Discussion References

The flora of the catchment basin of Rio Santa Lucia
di L. Mossa & G. Bacchetta

barra.gif (1564 bytes)

Abstract

The flora of the catchment basin of Rio Santa Lucia (south-west Sardinia) has been studied, 669 taxa, 628 of which were species, 35 subspecies, 2 varieties and 4 hybrids were found. They were included in 364 genera and 101 families. The floristic richness indices have been determined and compared with those of other studied areas of Sulcis. An analysis of the biological spectrum showed the therophytes at 41.2% in confirmation of the full Mediterranean character of the area and the phanerophytes at 10%, showing the high degree of wooded cover. A comparison with the biological spectra of other floras shows similar values, except for a lower value for the therophytes and a significantly higher value (2.7%) for the hydrophytes. The chorologic spectrum shows dominance of Mediterranean elements (71.6%), particularly steno-Mediterranean (26%) and euri-Mediterranean (21.8%). The western-Mediterranean (3.5%), the southern-Mediterranean (3.5%) and the Atlantic-Mediterranean (3.1%) components are important in identifying the biogeographic barycentre of the studied area. The contingent of endemics (60 taxa) was 9% and shows dominance of Sardinian-Corsican (31.7%) and Sardinian (21.7%) elements, that together make up 53.4% of the total. 10 new entities which are endemic or with a particular phytogeografic interst for the mountain complex of Sulcis, have been lastly reported.

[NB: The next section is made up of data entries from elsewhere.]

/-- What waited for a tag goes on; fences, SPCs and SPQs whose wait is over complete, and a Basin that stops reads Stopped once no started op remains
(05 R173, R205, R207, 12 R439). -/
def State.settle (s : State) : State :=
  let s := s.pump.raiseHeld
  let s := (s.ops.filter (fun o => decide (o.kind = .fnc) && decide (o.stage = .started))).foldl
    (fun s o => if s.fenceDone o then s.finish o.queue o.seq 0 0 else s) s
  let s := (List.range 8).foldl (fun s i =>
    let e := s.epoch i
    match e.spc, e.spq with
    | some (q, n), _ =>
      if e.retired ∧ s.acked i ∧ s.specWrites.all (fun w => decide (w.key ≠ .landed e.serial)) then (s.finish q n 0 0).modEpoch i (fun _ => {}) else s
    | none, some (q, n) =>
      if e.st = .squashed ∧ s.acked i ∧ (s.ops.all (fun o => decide (o.stage = .completed) ||
          !((o.epoch.map (fun x => decide (e.serial ≤ x ∧ x ≤ e.upTo))).getD false))) then
        (if (s.op q n).any (fun o => decide (o.kind = .spc)) then s.finish q n 0x22 2 else s.finish q n 0 0).modEpoch i (fun _ => {})
      else s
    | none, none => s) s
  if ¬ s.basin.run ∧ ¬ s.ops.any Op.isStarted ∧ (s.basin.state = .running ∨ s.basin.state = .paused) then
    { s with basin := { s.basin with state := .stopped } }.tellPause
  else s

/-! ### Doorbells and aborts (05 R166, R167, R211) -/

/-- What a queue doorbell does (05 R166, R167): accepted, ignored without effect, or ignored as an overrun. -/
def State.doorbell (s : State) (q tail : Nat) : State × Bool :=
  let u := s.queue q
  let n := (tail + 65536 - u.tail % 65536) % 65536
  if n = 0 then (s, false)
  else if 1024 < n + (u.submitted - u.done) then (s.count 0x0B, false)
  else (s.modQueue q (fun u => { u with tail := tail % 65536, submitted := u.submitted + n }), true)

/-- An op submitted and not admitted is cancelled without its descriptor being read (05 R211). -/
def State.cancelUnread (s : State) (q : Nat) : Nat → State
  | 0 => s
  | k + 1 =>
    let u := s.queue q
    let o : Op := { queue := q, seq := u.admitted, kind := .bad, stage := .completed, status := 0x20, time := s.time, ordered := s.admissions }
    ({ s with ops := s.ops ++ [o], admissions := s.admissions + 1 }.modQueue q (fun u => { u with admitted := u.admitted + 1 })).cancelUnread q k

/-- Writing 1 to 181q:05 (05 R209, R211). -/
def State.abortQueue (s : State) (q : Nat) : State :=
  let s := (s.ops.filter (fun o => decide (o.queue = q))).foldl (fun s o =>
    if o.stage = .completed then s
    else if o.isStarted ∧ o.kind.ordering then s
    else if o.isStarted ∧ (o.kind = .smx ∨ o.kind = .act) then s.cancel o 0x20 0
    else
      let s := (s.unwind o).dropOp o.queue o.seq
      s.complete o.queue o.seq 0x20 0) s
  (s.cancelUnread q ((s.queue q).submitted - (s.queue q).admitted)).settle

/-! ### Retirement (05 R169, R170, R212) -/

/-- A completion record (05 Ops table 13). -/
def Op.record (o : Op) : Nat :=
  field 0 10 (o.seq % 1024) + field 10 2 o.queue + field 12 1 (o.seq / 1024 % 2) + field 16 8 o.status + field 32 32 o.tag
    + field 64 8 o.flags + field 80 16 o.poisoned + field 96 8 o.pLoc.1 + field 104 7 o.pLoc.2.1 + field 111 5 o.pLoc.2.2
    + field 128 16 o.stamp + field 160 32 o.detail + field 192 64 o.time

/-- The payload of an OP_COMPLETE event (12 Dictionary table 8). -/
def Op.eventPayload (o : Op) : Nat :=
  field 0 10 (o.seq % 1024) + field 10 2 o.queue + field 16 8 o.status + field 32 32 o.tag + field 64 16 o.stamp

/-- The oldest op of a queue retires once it has completed (05 R169, R170), while the Ringmaster runs (13 R474). -/
def State.retireOp (s : State) (q : Nat) : State :=
  let u := s.queue q
  match s.op q u.done with
  | none => s
  | some o =>
    if o.stage ≠ .completed ∨ ¬ s.runs procRingmaster then s
    else
      let s := s.store (stagingBase + u.confCpl + 32 * (o.seq % 1024)) (leBytes 32 o.record)
      let s := { s with ops := s.ops.filter (fun p => ¬ (p.queue = q ∧ p.seq = o.seq)) }
      let s := s.modQueue q (fun u => { u with done := u.done + 1, retired := (u.retired + 1) % 65536,
                                               results := mset 1 u.results (o.seq % 1024) (o.status + 1) })
      if dNotify o.desc then s.event 1 0 0 o.eventPayload else s

end Sys2Proof.Machine
end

The floristic and vegetational studies of the past 15 years in Sulcis (Chiappini & al. 1983, Mossa 1985, Mossa & Fogu 1985, Angiolino & Chiappini 1988, Ballero 1990, Brullo 1993, Camarda & al. 1993, Ballero & al. 1994, Camarda & al. 1995, Mossa & al. 1996) have been concentrated mainly on the area of Punta Sebera-Punta Maxia-Pantaleo, Monte Tamara and Monte Arcosu. The valleys of Gutturu Mannu and Monti Nieddu have only been considered marginally, while little is known on the catchment basin of Rio Guttureddu and Sa Canna. The aim of this work is to complete the floristic knowledge of the hilly and mountain sections of the catchment basin of Rio Santa Lucia and to contribute further to the knowledge of the bioclimatic and chorological characteristics of the mountains of Sulcis.

Geographic framing

The hilly and mountain section of the catchmemt basin of Rio Santa Lucia (Fig. 1) is part of the mountain complex of Sulcis. It borders on the Campidano and Cixerri plain to the north, on the Rio San Gerolamo basin to the east, on the Rio di Pula basin to the south-east and south and on the Rio Palmas basin to the west.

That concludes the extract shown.